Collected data

-- ==== Sys2Proof/Tests/Slice0.lean ====
section
/-!
SUPPORT. Tests: words that the spec writes out, ill-formed instructions, small steps, and for each statement of the
certificate the states and operands that meet its hypotheses. Expected values come from the spec's examples and tables,
named at each test.
-/
namespace Sys2Proof.Tests
open Machine Claims

set_option maxRecDepth 100000
set_option Elab.async false

/-! ## Words that the spec prints (the rule of each instruction) -/

def decodes (l : List (Nat × Instr)) : Bool := l.all (fun x => decodeTableWord 32 x.1 == some x.2)

theorem test_decode_integer : decodes [
  (0x08B2FFFF, .addi 11 11 (-1)), (0x04928B3A, .addsh 9 10 11 2), (0x0C944001, .andi 9 17 1), (0x04928B05, .div 9 10 11),
  (0x04928B22, .max 9 10 11), (0x06122021, .minU 33 8 32), (0x209FFFFF, .movi 9 (-1)), (0x24901000, .movhi 9 0x1000),
  (0x04B10502, .mul 11 4 5), (0x28B2C004, .muli 11 11 4), (0x08000000, .nop), (0x05D74912, .or 29 29 9),
  (0x10F3C001, .ori 15 15 1), (0x0492802A, .popc 9 10), (0x04928B08, .remU 9 10 11), (0x04928B34, .set 9 10 11 4)] = true := by
  decide

theorem test_decode_integer_more : decodes [
  (0x1C929064, .seti 9 10 2 100), (0x18F3C020, .shi 15 15 0 32), (0x19811001, .shi 24 4 1 1), (0x05D75114, .shl 29 29 17),
  (0x04822101, .sub 8 8 33), (0x04928B13, .xor 9 10 11), (0x14927FFF, .xori 9 9 (-1)), (0x04928B24, .sel 9 10 11)] = true := by
  decide

theorem test_decode_floating : decodes [
  (0x40928B00, .fadd 9 10 11 0 0), (0x40928B20, .fadd 9 10 11 0 2), (0x4092800B, .fclass 9 10 0), (0x4C928320, .fcvt 9 10 3 2 0),
  (0x40B74603, .fdiv 11 29 6 0 0), (0x44D2CC34, .fmaFp32 13 11 12 13 0), (0x40928B06, .fmax 9 10 11 0), (0x40B2C00C, .fneg 11 11 0),
  (0x40A75A09, .fsetLe 10 29 26 0), (0x40928044, .fsqrt 9 10 1 0)] = true := by decide

theorem test_decode_capabilities : decodes [
  (0x60808A08, .cadd 8 2 10), (0x64618080, .caddi 6 6 128), (0x60954004, .cgetLen 9 21), (0x61404009, .ldC 20 1 0),
  (0x60A6000A, .stC 10 24 0)] = true := by decide

theorem test_decode_control_flow : decodes [
  (0x70722805, .b 7 8 5 5), (0x70B00FFD, .b 11 0 1 (-3)), (0x77FFFFFB, .j (-5)), (0x7B700014, .jal 55 20),
  (0x7C080000, .jr 0 32 0), (0x7C0DC000, .jr 0 55 0), (0xF8001007, .trap 7), (0xF8002000, .eret)] = true := by decide

theorem test_decode_memory : decodes [
  (0x81A06018, .ld 26 1 2 0 0 24), (0x80E37280, .ld 14 13 3 1 2 0), (0x88A56004, .ldX 10 21 2 0 0 4), (0x84E26000, .st 14 9 2 0 0 0),
  (0x84A26480, .st 10 9 2 2 2 0), (0x8CD5A004, .stX 13 22 2 0 0 4), (0x90950A0F, .amo 9 20 10 0 3 3), (0x94950A07, .cas 9 20 10 1 3),
  (0x98001A48, .fence 6 9 1), (0x9C021002, .pref 8 1 2)] = true := by decide

theorem test_decode_streams_and_remote : decodes [
  (0xA3850003, .sbind 56 20 3), (0xA3924001, .sbind 57 9 1), (0xA7800000, .sfree 56), (0xA8024A05, .send 9 10 5),
  (0xACC532C0, .rld 12 20 3 1 3 0), (0xACC52002, .rld 12 20 2 0 0 2), (0xB0952000, .rst 9 20 2 0 0 0),
  (0xB09564C0, .rst 9 21 2 2 3 0), (0xB4950A03, .ramo 9 20 10 0 0 3), (0xB4950A8F, .ramo 9 20 10 8 3 3)] = true := by decide

theorem test_decode_waits_and_counters : decodes [
  (0xB8000000, .mwait), (0xBA800001, .mpop 40), (0xBC030500, .cntw 12 5 0), (0xBCC00501, .cntr 12 5 0), (0xBC0248C3, .cnta 9 8 3),
  (0xBC038204, .cbadvP 14 2), (0xC4024811, .suspCnt 9 17), (0xC4051000, .suspJob 20), (0xC4001801, .suspStrm 1),
  (0xC4026000, .suspTime 9), (0xD8050000, .jwait 20), (0xD8950001, .jpoll 9 20)] = true := by decide

theorem test_decode_threads : decodes [
  (0xC177D600, .spawn 23 31 22), (0xC177D6E4, .spawnP 23 31 22 100), (0xC8000000, .yield), (0xC8000001, .exit), (0xCC024000, .join 9),
  (0xCC024001, .leave 9), (0xD0024000, .hbar 9), (0xD0000001, .hbarArrive 0), (0xD0024002, .hbarWait 9), (0xD4000002, .gang 2),
  (0xD4002000, .ungang), (0xF4000003, .ckpt 3)] = true := by decide

theorem test_decode_phases_and_system : decodes [
  (0xDC060000, .whistle 24), (0xDC034001, .ssend 13), (0xDC024002, .srecv 9), (0xFA000032, .csrr 32 0x032), (0xF8028033, .csrw 10 0x033),
  (0xF8026002, .synci 9), (0xF8026003, .tlbi 9)] = true := by decide

theorem test_decode_vector : decodes [
  (0xE108E010, .vadd 4 2 3 2 0 0 0 0 1), (0xE0406480, .vadd 1 0 1 2 0 1 0 2 0), (0xE0026C00, .vadd 0 0 9 2 1 1 0 0 0),
  (0xE046543A, .vshr 1 1 9 1 0 1 0 0 3), (0xE088201D, .vexp 2 2 2 0 0 1), (0xE0806213, .vfma 2 0 1 2 0 0 1 0 1),
  (0xE080240C, .vset 2 0 0 2 0 1 0 0 0), (0xE4C48004, .vperm 3 1 2 0 0 0 0 0), (0xE4426415, .vbcast 1 0 9 2 0 1 0 0 1),
  (0xE4401006, .vidx 1 1 0 0)] = true := by decide

theorem test_decode_vector_memory : decodes [
  (0xE4C82010, .vredAdd 3 2 2 0 0 1), (0xE4D5A407, .vmovg 3 5 6 2 0 0), (0xE440C068, .vcvt 1 0 3 0 0 6), (0xEC438400, .vseq 1 14 0),
  (0xEC000481, .vsetl 0 2), (0xE8068000, .vld 0 6 2 0 0), (0xE8428103, .vst 1 2 2 1 1), (0xE848408C, .vldShape 1 8 1 0 3 0)] = true := by
  decide

theorem test_decode_routines :
    (decodeTableWord 16 0x4A04 == some (.rcmplt 2 0 1) && decodeTableWord 16 0x8005 == some (.rshr 0 0 1 1)) = true := by decide

/-- The 256 bits of a tile command's words, the first lowest. -/
def words (l : List Nat) : Nat := l.foldr (fun w x => w % 2 ^ 32 + 2 ^ 32 * x) 0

*Task details*
The answer must consist of every line from the entries that holds the string "each".

*Expected answer*
SUPPORT. Tests: words that the spec writes out, ill-formed instructions, small steps, and for each statement of the
named at each test.
/-! ## Words that the spec prints (the rule of each instruction) -/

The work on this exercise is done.